** Opening Source material block **

/-- Selection takes the highest open strict class; a frame's end and underrun move the threshold. A port that is Up
and sends nothing takes the head of its highest class that has a frame, if that class is strict and open and as much of
the frame fits the transmit buffer as the start threshold asks for: the frame leaves its queue, its departure is counted and egress begins. A disabled port selects nothing. At an end
the clean run grows by one; a frame stomped by underrun raises the start threshold by 512 B up to its maximum and
ends the run; after 1,048,576 clean frames the threshold falls by 512 B, not below its minimum. A cut-through
frame that is not committed waits. An underrun stomps the frame once, and is counted when the frame ends. A depth
sample counts the depth of each of the 2,112 queues in its bin and raises the maximum. -/
def Obligations.PortsSelectSendAndSample : Prop :=
  (∀ (s : State) (t c : Nat) (p : Fin 8) (q : QFrame), s.running = true → s.ports[p].st = .up → s.ports[p].tx = none →
    s.ports[p].held = none → s.flag Obj.MAC_PREEMPT_ENABLE (sub p) = false → s.flag Obj.GATE_ENABLE (sub p) = false → c ≤ 7 →
    (s.sch.rowChanges.all fun x => decide (tickOf (max s.now t) ≤ x.1)) = true →
    classHead (s.advance t) p c = some q → (∀ d : Fin 8, c < d.val → classHead (s.advance t) p d.val = none) →
    min (depthOf q) s.ports[p].ctStart ≤ 32768 →
    bitAt (classRow s p c) 63 = true → bitAt (gatesSeen (s.advance t) p) c = true → shaperOn s (2304 + 8 * p.val + c) = false →
    shaperOn s (2368 + p.val) = false → shaperJustReset (s.advance t) (2304 + 8 * p.val + c) = none →
    shaperJustReset (s.advance t) (2368 + p.val) = none → q.ptpOff = none → q.ts = none → (q.handles.any fun h => bufState s h == 3) = false →
    ∃ u, exec (.portSelect t p) s = .next u ∧
      u.ports = s.ports.set p { s.ports[p] with tx := some {
        frame := q, cls := c, len := depthOf q, startedAt := max s.now t, stamp := egressStamp (s.advance t) p
        uncal := !s.lanes[startLane (s.advance t) p].locked, cutThrough := false, committed := true
        staged := min (depthOf q) 32768, stomp := 0, stompAt := max s.now t, undoOf := none, sent := 0, overrun := false
        closedAt := none } } ∧
      u.sch.hq = (s.sch.hq.eraseP fun x => x.queue == q.queue) ∧
      fld (u.row Obj.SCH_QUEUE_COUNTERS q.queue) 127 64 = min (2 ^ 64 - 1) (fld (s.row Obj.SCH_QUEUE_COUNTERS q.queue) 127 64 + 1) ∧
      fld (u.row Obj.SCH_QUEUE_COUNTERS q.queue) 63 0 = min (2 ^ 64 - 1) (fld (s.row Obj.SCH_QUEUE_COUNTERS q.queue) 63 0 + depthOf q) ∧
      s.tabsBut u [Obj.SCH_QUEUE_COUNTERS, Obj.LAT_HISTOGRAMS, Obj.LAT_STATE] ∧ s.objsBut u [(Obj.TIME_UNCAL_STAMPS, 0)] ∧
      u = { s with
        now := max s.now t, ports := u.ports, sch := { s.sch with hq := u.sch.hq, departs := u.sch.departs }, tab := u.tab, dict := u.dict
        pwr := { s.pwr with quietSince := max s.now t, idleSince := max s.now t } }) ∧
  (∀ (s : State) (t : Nat) (p : Fin 8), s.ports[p].st = .disabled → s.sch.rowChanges = [] →
    exec (.portSelect t p) s = .next (s.advance t)) ∧
  (∀ (s : State) (t : Nat) (p : Fin 8) (x : Tx), s.ports[p].tx = some x → x.cutThrough = true → x.committed = false →
    x.stomp = 0 → exec (.frameTxEnd t p) s = .next (s.advance t)) ∧
  (∀ (s : State) (t : Nat) (p : Fin 8) (x : Tx), s.ports[p].tx = some x → x.cutThrough = false → x.stomp = 0 →
    x.len ≤ s.obj Obj.MAC_MAX_FRAME (sub p) → s.flag Obj.MAC_PREEMPT_ENABLE (sub p) = false →
    s.ports[p].clean + 1 ≠ 1048576 →
    ∃ u, exec (.frameTxEnd t p) s = .next u ∧
      u.ports = s.ports.set p { s.ports[p] with
        tx := none, clean := s.ports[p].clean + 1, lastSent := padFcs (stamped (s.advance t) p x.frame x.stamp) } ∧
      s.tabsBut u [Obj.MAC_COUNTERS] ∧ s.objsBut u (logObjs ++ hopObjs) ∧
      u = { s with
        now := max s.now t, ports := u.ports, dict := u.dict, tab := u.tab, hop := u.hop, log := u.log, island := u.island }) ∧
  (∀ (s : State) (t : Nat) (p : Fin 8) (x : Tx), s.ports[p].tx = some x → x.cutThrough = false → x.stomp = 0 →
    s.ports[p].clean + 1 = 1048576 → s.obj Obj.MAC_CT_START_MIN (sub p) < s.ports[p].ctStart →
    ∃ u, exec (.frameTxEnd t p) s = .next u ∧ u.ports[p].tx = none ∧ u.ports[p].clean = 0 ∧
      u.ports[p].ctStart = max (s.ports[p].ctStart - 512) (s.obj Obj.MAC_CT_START_MIN (sub p)) ∧
      (∀ c : Fin 8, c ≠ p → u.ports[c] = s.ports[c]) ∧ s.tabsBut u [Obj.MAC_COUNTERS] ∧ s.objsBut u (logObjs ++ hopObjs) ∧
      u = { s with
        now := max s.now t, ports := u.ports, dict := u.dict, tab := u.tab, hop := u.hop, log := u.log, island := u.island }) ∧
  (∀ (s : State) (t : Nat) (p : Fin 8) (x : Tx), s.ports[p].tx = some x → x.stomp = 2 → x.frame.ts = none →
    ∃ u, exec (.frameTxEnd t p) s = .next u ∧
      u.ports = s.ports.set p { s.ports[p] with
        tx := none, clean := 0, ctStart := min (s.ports[p].ctStart + 512) (s.obj Obj.MAC_CT_START_MAX (sub p))
        lastSent := u.ports[p].lastSent } ∧
      (s.frame? x.frame.fid = none → u.ports[p].lastSent =
        stompedBytes x.frame.fid (sentAt (s.advance t) p x x.stompAt) (stamped (s.advance t) p x.frame x.stamp)) ∧
      s.rowCounted u Obj.MAC_COUNTERS p.val 18 11 1 ∧ s.rowsBut u [(Obj.MAC_COUNTERS, p.val)] ∧ s.objsBut u (logObjs ++ hopObjs) ∧
      u = { s with
        now := max s.now t, ports := u.ports, dict := u.dict, tab := u.tab, hop := u.hop, log := u.log, island := u.island }) ∧
  (∀ (s : State) (t : Nat) (p : Fin 8) (x : Tx), s.ports[p].tx = some x → x.stomp = 0 →
    ∃ u, exec (.txUnderrun t p) s = .next u ∧
      u.ports = s.ports.set p { s.ports[p] with tx := some { x with stomp := 2, stompAt := max s.now t } } ∧
      u = { s with now := max s.now t, ports := u.ports }) ∧
  (∀ (s : State) (t : Nat) (p : Fin 8) (x : Tx), s.ports[p].tx = some x → x.stomp ≠ 0 →
    exec (.txUnderrun t p) s = .next (s.advance t)) ∧
  (∀ (s : State) (t : Nat), s.running = true →
    ∃ u, exec (.depthSample t) s = .next u ∧
      (∀ k : Fin 2112, s.rowCounted u Obj.LAT_STATE k.val 5 3 1 ∧
        fld (u.row Obj.LAT_HISTOGRAMS k.val) (64 * (33 - latBin 8 (queueDepth s k.val)) + 63) (64 * (33 - latBin 8 (queueDepth s k.val))) = min (2 ^ 64 - 1) (fld (s.row Obj.LAT_HISTOGRAMS k.val) (64 * (33 - latBin 8 (queueDepth s k.val)) + 63) (64 * (33 - latBin 8 (queueDepth s k.val))) + 1) ∧
        fld (u.row Obj.LAT_HISTOGRAMS k.val) 127 64 = max (fld (s.row Obj.LAT_HISTOGRAMS k.val) 127 64) (queueDepth s k.val)) ∧
      s.tabsBut u [Obj.LAT_STATE, Obj.LAT_HISTOGRAMS] ∧ u = { s with now := max s.now t, tab := u.tab })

** Closing Source material block **

__Exercise brief__
Once you have read the entries above, state how many of their lines include "strict", giving the number alone.

__Task solution__
2